In an embodiment shown in FIG. 29, a conductivity enhancing solution 27 can be infused into target tissue site 5′ including tissue mass 5″. The conductivity enhancing solution can be infused before during or after the delivery of energy to the tissue site by the energy delivery device. The infusion of a conductivity enhancing solution 27 into the target tissue 5′ creates an infused tissue area 5 i that has an increased electrical conductivity (verses un-infused tissue) so as to act as an enhanced electrode 40. During RF energy delivery, the current densities in enhanced electrode 40 are greatly lowered allowing the delivery of greater amounts of RF power into electrode 40 and target tissue 5′ without impedance failures. In use, the infusion of the target tissue site with conductivity enhancing solution provides two important benefits: (i) faster ablation times; and (ii) the creation of larger lesions; both without impedance-related shut downs of the RF power supply. This is due to the fact that the conductivity enhancing solution reduces current densities and prevents desiccation of tissue adjacent the electrode that would otherwise result in increases in tissue impedance. A preferred example of a conductivity enhancing solution is a hypertonic saline solution. Other examples include halide salt solutions, and colloidal-ferro solutions and colloidal-silver solutions. The conductivity of enhanced electrode 40 can be increased by control of the rate and amount of infusion and the use of solutions with greater concentrations of electrolytes (e.g. saline) and hence greater conductivity. In various embodiments, the use of conductivity enhancing solution 27 allows the delivery of up to 2000 watts of power into the tissue site impedance shut down, with specific embodiments of 50, 100, 150, 250, 500, 1000 and 1500 watts achieved by varying the flow, amount and concentration of infusion solution 27. The infusion of solution 27 can be continuous, pulsed or combinations thereof and can be controlled by a feedback control system described herein. In a specific embodiment, a bolus of infusion solution 27 is delivered prior to energy delivery followed by a continuous delivery initiated before or during energy delivery with energy delivery device 18 e or other means.

Turning to a discussion of sensors, the use of one or more sensors 22 coupled to the introducer, energy delivery devices, deployable member and biopsy needles and permits accurate measurement of temperature at tissue site 5′ in order to determine, (i) the extent of cell necrosis, (ii) the amount of cell necrosis, (iii) whether or not further cell necrosis is needed and (iv) the boundary or periphery of the ablated tissue mass. Further, sensor 22 reduces non-targeted tissue from being injured, destroyed or ablated. Referring to FIG. 24, multiple sensors can be coupled to electrodes 18.

Sensor 22 can be selected to measure temperature, tissue impedance or other tissue property described herein to permit real time monitoring of energy delivery. This reduces damage to tissue surrounding the targeted mass to be ablated. By monitoring the temperature at various points within and outside of the interior of tissue site 5′, a determination of the selected tissue mass periphery can be made, as well as a determination of when cell necrosis is complete. If at any time sensor 22 determines that a desired cell necrosis temperature is exceeded, then an appropriate feedback signal is received at an energy source 20 coupled to energy delivery device 18 which then regulates the amount of electromagnetic energy delivered to electrodes 18 and 18′.

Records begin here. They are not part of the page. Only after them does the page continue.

-- ==== Sys2Proof/Laws/KeptMirrorControl.lean ====
section
/-!
SUPPORT. What the functions of Machine/MirrorControl.lean keep.
-/

namespace Sys2Proof.Machine

set_option linter.unusedSimpArgs false

variable {anyMem : Bool}

@[simp] theorem keep_holdPort (s : State) (p : Port) :
    (State.holdPort s p).keepOf anyMem = s.keepOf anyMem := by
  unfold State.holdPort
  (repeat' split) <;> simp [pendingK anyMem, tbSumK anyMem, wfK anyMem, keep_mk]

@[simp] theorem keep_refreshHold (s : State) :
    (State.refreshHold s).keepOf anyMem = s.keepOf anyMem := by
  simp [State.refreshHold, pendingK anyMem, tbSumK anyMem, wfK anyMem, keep_mk]

@[simp] theorem keep_releaseShadows (s : State) :
    (State.releaseShadows s).keepOf anyMem = s.keepOf anyMem := by
  simp [State.releaseShadows, pendingK anyMem, tbSumK anyMem, wfK anyMem, keep_mk]

@[simp] theorem keep_serveMirrored (s : State) : s.serveMirrored.keepOf anyMem = s.keepOf anyMem := by
  refine keep_foldl _ _ _ fun s kv => ?_
  split
  · split <;> simp
  · rfl

@[simp] theorem keep_setRole (s : State) (r : Role) :
    (State.setRole s r).keepOf anyMem = s.keepOf anyMem := by
  simp [State.setRole, pendingK anyMem, tbSumK anyMem, wfK anyMem, keep_mk]

@[simp] theorem keep_endPairing (s : State) :
    (State.endPairing s).keepOf anyMem = s.keepOf anyMem := by
  simp [State.endPairing, pendingK anyMem, tbSumK anyMem, wfK anyMem, keep_mk]

@[simp] theorem keep_becomeAlone (s : State) :
    (State.becomeAlone s).keepOf anyMem = s.keepOf anyMem := by
  simp [State.becomeAlone, pendingK anyMem, tbSumK anyMem, wfK anyMem, keep_mk]

@[simp] theorem keep_becomeHeld (s : State) :
    (State.becomeHeld s).keepOf anyMem = s.keepOf anyMem := by
  simp [State.becomeHeld, pendingK anyMem, tbSumK anyMem, wfK anyMem, keep_mk]

@[simp] theorem keep_stopShadows (s : State) :
    (State.stopShadows s).keepOf anyMem = s.keepOf anyMem := by
  simp [State.stopShadows, pendingK anyMem, tbSumK anyMem, wfK anyMem, keep_mk]

@[simp] theorem keep_diverge (s : State) :
    (State.diverge s).keepOf anyMem = s.keepOf anyMem := by
  simp [State.diverge, pendingK anyMem, tbSumK anyMem, wfK anyMem, keep_mk]

@[simp] theorem keep_heartbeat (s : State) :
    (State.heartbeat s).keepOf anyMem = s.keepOf anyMem := by
  unfold State.heartbeat
  dsimp only
  (repeat' split) <;> simp [pendingK anyMem, tbSumK anyMem, wfK anyMem, keep_mk]

@[simp] theorem keep_execHeartbeatTimer (s : State) :
    outKeep anyMem (execHeartbeatTimer s) = some (s.keepOf anyMem) := by
  simp [execHeartbeatTimer, pendingK anyMem, tbSumK anyMem, wfK anyMem, keep_mk]

@[simp] theorem keep_startCopy (s : State) :
    (State.startCopy s).keepOf anyMem = s.keepOf anyMem := by
  simp [State.startCopy, pendingK anyMem, tbSumK anyMem, wfK anyMem, keep_mk]

@[simp] theorem keep_startSync (s : State) :
    (State.startSync s).keepOf anyMem = s.keepOf anyMem := by
  simp [State.startSync, pendingK anyMem, tbSumK anyMem, wfK anyMem, keep_mk]

@[simp] theorem keep_countMissed (s : State) :
    (State.countMissed s).keepOf anyMem = s.keepOf anyMem := by
  simp [State.countMissed, pendingK anyMem, tbSumK anyMem, wfK anyMem, keep_mk]

@[simp] theorem keep_rankConflict (s : State) :
    (State.rankConflict s).keepOf anyMem = s.keepOf anyMem := by
  unfold State.rankConflict
  dsimp only
  (repeat' split) <;> simp [pendingK anyMem, tbSumK anyMem, wfK anyMem, keep_mk]

@[simp] theorem keep_joinBy (s : State) (role : Nat) :
    (State.joinBy s role).keepOf anyMem = s.keepOf anyMem := by
  unfold State.joinBy
  (repeat' split) <;> simp [pendingK anyMem, tbSumK anyMem, wfK anyMem, keep_mk]

@[simp] theorem keep_shiftSlaves (s : State) (d : ℚ) :
    (State.shiftSlaves s d).keepOf anyMem = s.keepOf anyMem := by
  simp [State.shiftSlaves, pendingK anyMem, tbSumK anyMem, wfK anyMem, keep_mk]

@[simp] theorem keep_heartbeatRx (s : State) (l : LaneId) (f : Flit) :
    (State.heartbeatRx s l f).keepOf anyMem = s.keepOf anyMem := by
  simp [State.heartbeatRx, pendingK anyMem, tbSumK anyMem, wfK anyMem, keep_mk]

Turning now to a discussion of sensors, sensor 22 can be of conventional design, including but not limited to thermal sensors, acoutiscal sensors, optical sensors, pH sensors, gas sensors, flow sensors positional sensors and pressure/force sensors. Thermal sensors can include thermistors, thermocouples, resistive wires, optical sensors and the like. A suitable thermal sensor 22 includes a T type thermocouple with copper constantene, J type, E type, K type, fiber optics, resistive wires, thermocouple IR detectors, and the like. Acoustical sensors can include ultrasound sensors including piezoelectric sensors which can be configured in an array. Pressure and force sensors can include strain gauge sensors including silicon-based strain gauges. Optical sensors can include photomultipliers, optical diodes, fiber optics, and micro-machined optical fibers. Gas sensors can include O2 sensors such as Clark electrodes, CO2 sensors and other electrochemical based sensors known in the art. Flow/velocity sensors can include ultrasound sensors, electromagnetic sensors and aneometric sensors which can be configured to detect both liquid and gaseous flows. Positional sensors can include LVDT's, and Hall effect sensors. Other sensors which can be employed in various embodiments of the invention, include impedance sensors, antibody-based sensors, electrochemical biosensors, (e.g. glucose), gene chips, silicon-based gene chips, oglionucleotide-based gene chip sensors, and chemical sensors. In various embodiments, one sensor can be configured to detect multiple parameters or one or more sensors can be coupled together to deliver input on multiple parameters which can be multiplexed to an input device to a controller or microprocessor. Pressure sensors can be selected and/or configured to detect pressure differentials less than 1 mmHg and even less than 0.1 mmHg. In specific embodiments, pressure sensor 22 can be a micro- machined fiber optic sensor, a PSP-1 pressure sensors made Gaymar Industries Inc., (Orchard Park, N.Y.) or a Monolithic Integrated Pressure sensor made by the Fraunhofer-Institut (Duisburg, Germany). Also, ultrasound sensor or transducers can be a Model 21362 imaging probe by the Hewlett Packard Company, Palo Alto, Calif.

In various embodiments, analytical genetic methods including DNA probe methods and techniques can be utilized to monitor rates of DNA synthesis for target tissue 5′ and a comparison can be made between rates of synthesis to determine cancerous versus healthy tissue. In an embodiment, sensor array 22 a can be configured to detect such rates of DNA synthesis and logic resources 19 lr or control system 329 can configured with algorithms to measure and determine threshold ratios of DNA synthesis as an predictor of cancerous tissue. The ratio can vary for different types of tissue (e.g. hepatic, gastro-mucosal, prostate, mucosal, submucosal etc.) and different types of cancer. Specific DNA synthesis ratios (healthy vs. target tissue) indicative of cancer can include, but are not limited to: 1:1.1, 1:1.3, 1:1.5, 1:2. 1:3, 1:5, 1:10, 1:20, 1:50 and 1:100.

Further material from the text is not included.